◆ Your assignment:
Print the listing below exactly.

◆ Entries provided:

@[simp] theorem State.setWritten_chron (s : State) (n : Nat) (w m : Word) : (s.setWritten n w m).chron = s.chron := rfl
@[simp] theorem State.setWritten_written (s : State) (n : Nat) (w m : Word) :
    (s.setWritten n w m).written = Sparse.set resetWord s.written n ((s.lastWritten n &&& ~~~m) ||| (w &&& m)) := rfl
@[simp] theorem State.setWritten_force (s : State) (n : Nat) (w m : Word) : (s.setWritten n w m).force = s.force := rfl
@[simp] theorem State.setWritten_nextTick (s : State) (n : Nat) (w m : Word) : (s.setWritten n w m).nextTick = s.nextTick := rfl
@[simp] theorem State.setWritten_code (s : State) (n : Nat) (w m : Word) : (s.setWritten n w m).code = s.code := rfl
@[simp] theorem State.setWritten_run (s : State) (n : Nat) (w m : Word) : (s.setWritten n w m).run = s.run := rfl
@[simp] theorem State.setWritten_tally (s : State) (n : Nat) (w m : Word) : (s.setWritten n w m).tally = s.tally := rfl
@[simp] theorem State.setWritten_slots (s : State) (n : Nat) (w m : Word) : (s.setWritten n w m).slots = s.slots := rfl
@[simp] theorem State.setWritten_acts (s : State) (n : Nat) (w m : Word) : (s.setWritten n w m).acts = s.acts := rfl
@[simp] theorem State.setWritten_trigOut (s : State) (n : Nat) (w m : Word) : (s.setWritten n w m).trigOut = s.trigOut := rfl
@[simp] theorem State.setWritten_mints (s : State) (n : Nat) (w m : Word) : (s.setWritten n w m).mints = s.mints := rfl
@[simp] theorem State.setWritten_refs (s : State) (n : Nat) (w m : Word) : (s.setWritten n w m).refs = s.refs := rfl
@[simp] theorem State.setWritten_conv (s : State) (n : Nat) (w m : Word) : (s.setWritten n w m).conv = s.conv := rfl
@[simp] theorem State.setWritten_cal (s : State) (n : Nat) (w m : Word) : (s.setWritten n w m).cal = s.cal := rfl
@[simp] theorem State.setWritten_aux (s : State) (n : Nat) (w m : Word) : (s.setWritten n w m).aux = s.aux := rfl
@[simp] theorem State.setWritten_pool (s : State) (n : Nat) (w m : Word) : (s.setWritten n w m).pool = s.pool := rfl
@[simp] theorem State.setWritten_stalls (s : State) (n : Nat) (w m : Word) : (s.setWritten n w m).stalls = s.stalls := rfl
@[simp] theorem State.setWritten_sieve (s : State) (n : Nat) (w m : Word) : (s.setWritten n w m).sieve = s.sieve := rfl
@[simp] theorem State.setWritten_yards (s : State) (n : Nat) (w m : Word) : (s.setWritten n w m).yards = s.yards := rfl
@[simp] theorem State.setWritten_hall (s : State) (n : Nat) (w m : Word) : (s.setWritten n w m).hall = s.hall := rfl
@[simp] theorem State.setWritten_dram (s : State) (n : Nat) (w m : Word) : (s.setWritten n w m).dram = s.dram := rfl
@[simp] theorem State.setWritten_sign (s : State) (n : Nat) (w m : Word) : (s.setWritten n w m).sign = s.sign := rfl
@[simp] theorem State.setWritten_jumps (s : State) (n : Nat) (w m : Word) : (s.setWritten n w m).jumps = s.jumps := rfl
@[simp] theorem State.setWritten_trigIn (s : State) (n : Nat) (w m : Word) : (s.setWritten n w m).trigIn = s.trigIn := rfl
@[simp] theorem State.setWritten_crier (s : State) (n : Nat) (w m : Word) : (s.setWritten n w m).crier = s.crier := rfl
@[simp] theorem State.setWritten_barter (s : State) (n : Nat) (w m : Word) : (s.setWritten n w m).barter = s.barter := rfl
@[simp] theorem State.setWritten_wharf (s : State) (n : Nat) (w m : Word) : (s.setWritten n w m).wharf = s.wharf := rfl
@[simp] theorem State.setWritten_image (s : State) (n : Nat) (w m : Word) : (s.setWritten n w m).image = s.image := rfl
@[simp] theorem State.setWritten_power (s : State) (n : Nat) (w m : Word) : (s.setWritten n w m).power = s.power := rfl
@[simp] theorem State.setWritten_tap (s : State) (n : Nat) (w m : Word) : (s.setWritten n w m).tap = s.tap := rfl
@[simp] theorem State.setWritten_status (s : State) (n : Nat) (w m : Word) : (s.setWritten n w m).status = s.status := rfl
@[simp] theorem State.setWritten_sticky (s : State) (n : Nat) (w m : Word) : (s.setWritten n w m).sticky = s.sticky := rfl
@[simp] theorem State.setWritten_tolls (s : State) (n : Nat) (w m : Word) : (s.setWritten n w m).tolls = s.tolls := rfl
@[simp] theorem State.setWritten_tollDue (s : State) (n : Nat) (w m : Word) : (s.setWritten n w m).tollDue = s.tollDue := rfl
@[simp] theorem State.setWritten_log (s : State) (n : Nat) (w m : Word) : (s.setWritten n w m).log = s.log := rfl
@[simp] theorem State.setWritten_ev (s : State) (n : Nat) (w m : Word) : (s.setWritten n w m).ev = s.ev := rfl
@[simp] theorem State.setWritten_free (s : State) (n : Nat) (w m : Word) : (s.setWritten n w m).free = s.free := rfl
@[simp] theorem State.setWritten_pending (s : State) (n : Nat) (w m : Word) : (s.setWritten n w m).pending = s.pending := rfl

◆ Reply:
@[simp] theorem State.setWritten_chron (s : State) (n : Nat) (w m : Word) : (s.setWritten n w m).chron = s.chron := rfl
@[simp] theorem State.setWritten_written (s : State) (n : Nat) (w m : Word) :
    (s.setWritten n w m).written = Sparse.set resetWord s.written n ((s.lastWritten n &&& ~~~m) ||| (w &&& m)) := rfl
@[simp] theorem State.setWritten_force (s : State) (n : Nat) (w m : Word) : (s.setWritten n w m).force = s.force := rfl
@[simp] theorem State.setWritten_nextTick (s : State) (n : Nat) (w m : Word) : (s.setWritten n w m).nextTick = s.nextTick := rfl
@[simp] theorem State.setWritten_code (s : State) (n : Nat) (w m : Word) : (s.setWritten n w m).code = s.code := rfl
@[simp] theorem State.setWritten_run (s : State) (n : Nat) (w m : Word) : (s.setWritten n w m).run = s.run := rfl
@[simp] theorem State.setWritten_tally (s : State) (n : Nat) (w m : Word) : (s.setWritten n w m).tally = s.tally := rfl
@[simp] theorem State.setWritten_slots (s : State) (n : Nat) (w m : Word) : (s.setWritten n w m).slots = s.slots := rfl
@[simp] theorem State.setWritten_acts (s : State) (n : Nat) (w m : Word) : (s.setWritten n w m).acts = s.acts := rfl
@[simp] theorem State.setWritten_trigOut (s : State) (n : Nat) (w m : Word) : (s.setWritten n w m).trigOut = s.trigOut := rfl
@[simp] theorem State.setWritten_mints (s : State) (n : Nat) (w m : Word) : (s.setWritten n w m).mints = s.mints := rfl
@[simp] theorem State.setWritten_refs (s : State) (n : Nat) (w m : Word) : (s.setWritten n w m).refs = s.refs := rfl
@[simp] theorem State.setWritten_conv (s : State) (n : Nat) (w m : Word) : (s.setWritten n w m).conv = s.conv := rfl
@[simp] theorem State.setWritten_cal (s : State) (n : Nat) (w m : Word) : (s.setWritten n w m).cal = s.cal := rfl
@[simp] theorem State.setWritten_aux (s : State) (n : Nat) (w m : Word) : (s.setWritten n w m).aux = s.aux := rfl
@[simp] theorem State.setWritten_pool (s : State) (n : Nat) (w m : Word) : (s.setWritten n w m).pool = s.pool := rfl
@[simp] theorem State.setWritten_stalls (s : State) (n : Nat) (w m : Word) : (s.setWritten n w m).stalls = s.stalls := rfl
@[simp] theorem State.setWritten_sieve (s : State) (n : Nat) (w m : Word) : (s.setWritten n w m).sieve = s.sieve := rfl
@[simp] theorem State.setWritten_yards (s : State) (n : Nat) (w m : Word) : (s.setWritten n w m).yards = s.yards := rfl
@[simp] theorem State.setWritten_hall (s : State) (n : Nat) (w m : Word) : (s.setWritten n w m).hall = s.hall := rfl
@[simp] theorem State.setWritten_dram (s : State) (n : Nat) (w m : Word) : (s.setWritten n w m).dram = s.dram := rfl
@[simp] theorem State.setWritten_sign (s : State) (n : Nat) (w m : Word) : (s.setWritten n w m).sign = s.sign := rfl
@[simp] theorem State.setWritten_jumps (s : State) (n : Nat) (w m : Word) : (s.setWritten n w m).jumps = s.jumps := rfl
@[simp] theorem State.setWritten_trigIn (s : State) (n : Nat) (w m : Word) : (s.setWritten n w m).trigIn = s.trigIn := rfl
@[simp] theorem State.setWritten_crier (s : State) (n : Nat) (w m : Word) : (s.setWritten n w m).crier = s.crier := rfl
@[simp] theorem State.setWritten_barter (s : State) (n : Nat) (w m : Word) : (s.setWritten n w m).barter = s.barter := rfl
@[simp] theorem State.setWritten_wharf (s : State) (n : Nat) (w m : Word) : (s.setWritten n w m).wharf = s.wharf := rfl
@[simp] theorem State.setWritten_image (s : State) (n : Nat) (w m : Word) : (s.setWritten n w m).image = s.image := rfl
@[simp] theorem State.setWritten_power (s : State) (n : Nat) (w m : Word) : (s.setWritten n w m).power = s.power := rfl
@[simp] theorem State.setWritten_tap (s : State) (n : Nat) (w m : Word) : (s.setWritten n w m).tap = s.tap := rfl
@[simp] theorem State.setWritten_status (s : State) (n : Nat) (w m : Word) : (s.setWritten n w m).status = s.status := rfl
@[simp] theorem State.setWritten_sticky (s : State) (n : Nat) (w m : Word) : (s.setWritten n w m).sticky = s.sticky := rfl
@[simp] theorem State.setWritten_tolls (s : State) (n : Nat) (w m : Word) : (s.setWritten n w m).tolls = s.tolls := rfl
@[simp] theorem State.setWritten_tollDue (s : State) (n : Nat) (w m : Word) : (s.setWritten n w m).tollDue = s.tollDue := rfl
@[simp] theorem State.setWritten_log (s : State) (n : Nat) (w m : Word) : (s.setWritten n w m).log = s.log := rfl
@[simp] theorem State.setWritten_ev (s : State) (n : Nat) (w m : Word) : (s.setWritten n w m).ev = s.ev := rfl
@[simp] theorem State.setWritten_free (s : State) (n : Nat) (w m : Word) : (s.setWritten n w m).free = s.free := rfl
@[simp] theorem State.setWritten_pending (s : State) (n : Nat) (w m : Word) : (s.setWritten n w m).pending = s.pending := rfl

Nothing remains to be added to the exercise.